How can you avoid the bait and switch scheme?

a. Confirm proof of funds at time of executing the contract.

b. Do not grant unreasonable extensions or reductions.

c. Set expectations early on.

d. If extension or reduction is based on condition, request an inspector or general contractor report verifying claims.

5. Duplicated Listings

Leah Slaughter with OmniKey Realty warns about a scam constantly happening in the real estate business: the Duplicated Listings.

“We often see companies copy our legitimate rental listings and post on Craigslist for a much cheaper price. Unfortunately, many people fall for  these fake listings and wire or overnight money to the owners of these fake  listings and then cannot get access and eventually locate us and all we can  do is refer them to the police.”, says Slaughter.

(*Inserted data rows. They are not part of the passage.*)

theorem addEntries_not_mem {t : Table Bits} {es : List Entry} {b : Byte} (h : b ∉ es.map Entry.sym) :
    (addEntries t es).read b = t.read b := by
  induction es generalizing t with
  | nil => rfl
  | cons e es ih =>
    simp only [List.map_cons, List.mem_cons, not_or] at h
    show (addEntries (t.write e.sym (entryCode e)) es).read b = _
    rw [ih h.2, Table.read_write_ne _ _ h.1]

theorem addEntries_mem {t : Table Bits} {es : List Entry} (hn : (es.map Entry.sym).Nodup) {e : Entry} (h : e ∈ es) :
    (addEntries t es).read e.sym = entryCode e := by
  induction es generalizing t with
  | nil => simp at h
  | cons a es ih =>
    simp only [List.map_cons, List.nodup_cons] at hn
    show (addEntries (t.write a.sym (entryCode a)) es).read e.sym = _
    rcases List.mem_cons.1 h with rfl | h
    · rw [addEntries_not_mem hn.1, Table.read_write_self]
    · exact ih hn.2 h

/-- One entry's own conditions (30_encoding.md R122 (b)). -/
def entryOk (e : Entry) : Prop := 1 ≤ e.len ∧ e.len ≤ 255 ∧ e.bytes.length = ceil8 e.len

theorem entryCode_ne_nil {e : Entry} (h : entryOk e) : entryCode e ≠ [] := by
  obtain ⟨h1, _, h3⟩ := h
  intro hn
  have := congrArg List.length hn
  simp [entryCode, h3, ceil8] at this; omega

theorem length_entryCode {e : Entry} (h : entryOk e) : (entryCode e).length = e.len := by
  obtain ⟨h1, _, h3⟩ := h
  simp only [entryCode, List.length_take, length_byteBits, h3, ceil8]; omega

theorem length_entryWord {e : Entry} (h : entryOk e) : (entryWord e).length = 2 + ceil8 e.len := by
  simp [entryWord, h.2.2]; omega

theorem hasCode_iff (t : Table Bits) (b : Byte) : hasCode t b = true ↔ t.read b ≠ [] := by
  simp [hasCode]

/-- One round of the parse, on an input that holds a whole entry. -/
theorem parseEntries_cons {s : State} {k p : Nat} {t : Table Bits} {e : Entry} {rest : List Byte} (he : entryOk e)
    (hp : p ≤ s.inLen.toNat) (h : inputFrom s p = entryWord e ++ rest) (ht : t.read e.sym = []) :
    parseEntries s (k + 1) p t = parseEntries s k (p + (entryWord e).length) (t.write e.sym (entryCode e)) := by
  have hl := length_inputFrom h hp
  rw [List.length_append] at hl
  have hlw := length_entryWord he
  have hw : (entryWord e).length = 2 + e.bytes.length := by rw [hlw, he.2.2]
  have hb : inByte s p = e.sym := by simpa [entryWord] using inByte_of_inputFrom (j := 0) h (by omega)
  have hn : inByte s (p + 1) = BitVec.ofNat 8 e.len := by simpa [entryWord] using inByte_of_inputFrom (j := 1) h (by omega)
  have hn' : (BitVec.ofNat 8 e.len).toNat = e.len := by have := he.2.1; simp; omega
  have h2 : inputFrom s (p + 2) = e.bytes ++ rest := by
    have : inputFrom s p = [e.sym, BitVec.ofNat 8 e.len] ++ (e.bytes ++ rest) := by rw [h]; rfl
    simpa using inputFrom_add this
  have hc : readCode s (p + 2) e.len = entryCode e := by
    refine readCode_of_inputFrom h2 ?_
    have := he.2.2; unfold ceil8 at this; omega
  have hnh : ¬ hasCode t e.sym = true := by rw [hasCode_iff]; simp [ht]
  have := he.1
  conv_lhs => unfold parseEntries
  simp only [hb, hn, hn', hc]
  rw [if_neg (by omega), if_neg (by omega), if_neg (by omega), if_neg hnh, hlw, Nat.add_assoc]

/-- The parse of a run of whole, good entries, with `k` more to come. -/
theorem parseEntries_more {s : State} {k p : Nat} {t : Table Bits} {es : List Entry} {rest : List Byte}
    (he : ∀ e ∈ es, entryOk e) (hn : (es.map Entry.sym).Nodup) (ht : ∀ e ∈ es, t.read e.sym = [])
    (hp : p ≤ s.inLen.toNat) (h : inputFrom s p = es.flatMap entryWord ++ rest) :
    parseEntries s (es.length + k) p t = parseEntries s k (p + (es.flatMap entryWord).length) (addEntries t es) := by
  induction es generalizing p t with
  | nil => simp [addEntries]
  | cons e es ih =>
    simp only [List.map_cons, List.nodup_cons] at hn
    rw [List.flatMap_cons, List.append_assoc] at h
    have hl := length_inputFrom h hp
    rw [List.length_append] at hl
    rw [List.length_cons, Nat.add_right_comm, parseEntries_cons (he e (by simp)) hp h (ht e (by simp)),
      ih (fun e h => he e (List.mem_cons_of_mem _ h)) hn.2 _ (by omega) (inputFrom_add h)]
    · simp only [List.flatMap_cons, List.length_append, Nat.add_assoc]; rfl
    · intro e' h'
      have : e'.sym ≠ e.sym := by
        intro hs; exact hn.1 (List.mem_map.2 ⟨e', h', hs⟩)
      rw [Table.read_write_ne _ _ this]; exact ht e' (List.mem_cons_of_mem _ h')

/-- The parse of a whole run of good entries. -/
theorem parseEntries_ok {s : State} {p : Nat} {t : Table Bits} {es : List Entry} {rest : List Byte}
    (he : ∀ e ∈ es, entryOk e) (hn : (es.map Entry.sym).Nodup) (ht : ∀ e ∈ es, t.read e.sym = [])
    (hp : p ≤ s.inLen.toNat) (h : inputFrom s p = es.flatMap entryWord ++ rest) :
    parseEntries s es.length p t = .ok (p + (es.flatMap entryWord).length, addEntries t es) :=
  parseEntries_more (k := 0) he hn ht hp h

/-- The parse of an input that ends inside the entries or inside the valid-bit count. -/
theorem parseEntries_cut {s : State} {p : Nat} {t : Table Bits} {es : List Entry} {v m : Nat}
    (he : ∀ e ∈ es, entryOk e) (hn : (es.map Entry.sym).Nodup) (ht : ∀ e ∈ es, t.read e.sym = [])
    (hp : p ≤ s.inLen.toNat) (hm : m < (es.flatMap entryWord ++ be32 v).length)
    (h : inputFrom s p = (es.flatMap entryWord ++ be32 v).take m) :
    parseEntries s es.length p t = .error .corruptHeader ∨
      ∃ p' t', parseEntries s es.length p t = .ok (p', t') ∧ s.inLen.toNat < p' + 4 := by
  induction es generalizing p t m with
  | nil =>
    refine .inr ⟨p, t, rfl, ?_⟩
    have hl := length_inputFrom h hp
    simp at hm hl; omega
  | cons e es ih =>
    have hl := length_inputFrom h hp
    have hlm : ((List.flatMap entryWord (e :: es) ++ be32 v).take m).length = m := by
      rw [List.length_take]; omega
    rw [hlm] at hl
    have hoe := he e (by simp)
    have hlw := length_entryWord hoe
    simp only [List.map_cons, List.nodup_cons] at hn
    rw [List.flatMap_cons, List.append_assoc] at h hm
    by_cases h2 : m < 2 + ceil8 e.len
    · left
      by_cases h1 : m < 2
      · simp only [List.length_cons]; unfold parseEntries; rw [if_pos (by omega)]
      · have hw : ∀ j, j < m → inByte s (p + j) = (entryWord e).getD j 0 := by
          intro j hj
          have : inputFrom s p = (entryWord e).take m ++ [] := by
            rw [h, List.take_append_of_le_length (by omega), List.append_nil]
          rw [inByte_of_inputFrom this (by rw [List.length_take]; omega)]
          simp [List.getD, hj]
        have hn1 : inByte s (p + 1) = BitVec.ofNat 8 e.len := by simpa [entryWord] using hw 1 (by omega)
        have hn' : (BitVec.ofNat 8 e.len).toNat = e.len := by have := hoe.2.1; simp; omega
        simp only [List.length_cons]; unfold parseEntries
        simp only [hn1, hn']
        rw [if_neg (by omega)]
        have := hoe.1
        rw [if_neg (by omega), if_pos (by omega)]
    · have hsplit : inputFrom s p = entryWord e ++ (es.flatMap entryWord ++ be32 v).take (m - (entryWord e).length) := by
        rw [h, List.take_append, List.take_of_length_le (l := entryWord e) (by omega)]
      rw [List.length_cons, parseEntries_cons hoe hp hsplit (ht e (by simp))]
      rw [List.length_append] at hm
      refine ih (fun e h => he e (List.mem_cons_of_mem _ h)) hn.2 ?_ (by omega) (by omega) (inputFrom_add hsplit)
      intro e' h'
      have : e'.sym ≠ e.sym := by
        intro hs; exact hn.1 (List.mem_map.2 ⟨e', h', hs⟩)
      rw [Table.read_write_ne _ _ this]; exact ht e' (List.mem_cons_of_mem _ h')

theorem take_append_drop_split {bs : List Byte} {k : Nat} (h : k ≤ bs.length) :
    ∃ xs ys, bs = xs ++ ys ∧ xs.length = k := ⟨bs.take k, bs.drop k, (List.take_append_drop k bs).symm, by simp [h]⟩

/-- What a successful parse says of the input (44_artifact_serializer.md R232). -/
theorem parseEntries_inv {s : State} {k p p' : Nat} {t t' : Table Bits} (hp : p ≤ s.inLen.toNat)
    (h : parseEntries s k p t = .ok (p', t')) :
    ∃ es rest, es.length = k ∧ inputFrom s p = es.flatMap entryWord ++ rest ∧
      p' = p + (es.flatMap entryWord).length ∧ p' ≤ s.inLen.toNat ∧ (∀ e ∈ es, entryOk e) ∧
      (es.map Entry.sym).Nodup ∧ (∀ e ∈ es, t.read e.sym = []) ∧ t' = addEntries t es := by
  induction k generalizing p t with
  | zero =>
    simp only [parseEntries, Except.ok.injEq, Prod.mk.injEq] at h
    obtain ⟨rfl, rfl⟩ := h
    exact ⟨[], inputFrom s p, rfl, rfl, rfl, hp, by simp, by simp, by simp, rfl⟩
  | succ k ih =>
    unfold parseEntries at h
    simp only at h
    split at h
    · cases h
    · split at h
      · cases h
      · split at h
        · cases h
        · split at h
          · cases h
          · rename_i h1 h2 h3 h4
            obtain ⟨es, rest, hlen, hin, hp', hle, hok, hnd, ht, htab⟩ := ih (by omega) h
            let n := (inByte s (p + 1)).toNat
            have hlr : ceil8 n ≤ (inputFrom s (p + 2)).length := by simp [n]; omega
            let bs := (inputFrom s (p + 2)).take (ceil8 n)
            let e : Entry := ⟨inByte s p, n, bs⟩
            have hoe : entryOk e := ⟨by show 1 ≤ n; omega, by have := (inByte s (p + 1)).isLt; show n ≤ 255; omega,
              by show bs.length = ceil8 n; simp only [bs]; rw [List.length_take, Nat.min_eq_left hlr]⟩
            have hsplit2 : inputFrom s (p + 2) = bs ++ inputFrom s (p + 2 + ceil8 n) := by
              show _ = (inputFrom s (p + 2)).take (ceil8 n) ++ _
              conv_lhs => rw [← List.take_append_drop (ceil8 n) (inputFrom s (p + 2))]
              simp [inputFrom]
            have hsplit : inputFrom s p = [inByte s p, inByte s (p + 1)] ++ inputFrom s (p + 2) := by
              have hlt : p + 1 < (inputBytes s).length := by simp; omega
              have e0 := getD_inputBytes s p (by omega)
              have e1 := getD_inputBytes s (p + 1) (by omega)
              rw [List.getD_eq_getElem _ _ (by omega)] at e0 e1
              show (inputBytes s).drop p = _
              rw [List.drop_eq_getElem_cons (by omega), List.drop_eq_getElem_cons (by omega), e0, e1]; rfl
            have hcode : readCode s (p + 2) n = entryCode e :=
              readCode_of_inputFrom hsplit2 (by have h8 : bs.length = ceil8 n := hoe.2.2; rw [h8]; unfold ceil8; omega)
            have hnt : t.read e.sym = [] := by
              have : ¬ t.read (inByte s p) ≠ [] := by rwa [← hasCode_iff]
              exact not_not.1 this
            have hnotin : e.sym ∉ es.map Entry.sym := by
              intro hm
              obtain ⟨e', he', hs⟩ := List.mem_map.1 hm
              have := ht e' he'
              rw [hs, Table.read_write_self] at this
              exact entryCode_ne_nil hoe (hcode ▸ this)
            refine ⟨e :: es, rest, by simp [hlen], ?_, ?_, hle, ?_, ?_, ?_, ?_⟩
            · rw [hsplit, hsplit2, hin]
              simp [entryWord, e, n]
            · rw [hp']
              have := length_entryWord hoe
              simp only [List.flatMap_cons, List.length_append, this]; simp only [e, n]; omega
            · intro e' h'; rcases List.mem_cons.1 h' with rfl | h'; exacts [hoe, hok e' h']
            · simp only [List.map_cons, List.nodup_cons]; exact ⟨hnotin, hnd⟩
            · intro e' h'
              rcases List.mem_cons.1 h' with rfl | h'
              · exact hnt
              · have := ht e' h'
                rwa [Table.read_write_ne] at this
                intro hs; exact hnotin (List.mem_map.2 ⟨e', h', hs⟩)
            · rw [htab]
              show addEntries (t.write (inByte s p) (readCode s (p + 2) n)) es = addEntries (t.write e.sym (entryCode e)) es
              rw [hcode]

“When searching for a rental, do your research and make sure you are working with a reputable company or a licensed agent/broker. If a landlord says they are not local and cannot give you access to the property, that is an immediate red flag.”

6. Real Estate Lawyers: Fake Profiles

David Reiss from Brooklyn Law School warns about a new type of scam: impersonating real estate lawyers. “In this case, the scammer takes control of the proceeds of a real estate closing by impersonating one of the parties to the closing and redirecting proceeds to an account controlled by him/her. The criminal might impersonate the seller’s lawyer and instruct that the proceeds from the sale be redirected to a new account.”, says Reiss.

“All such changes should be confirmed by a phone call (to a number that you know to be valid!) to confirm that they are from the real seller.”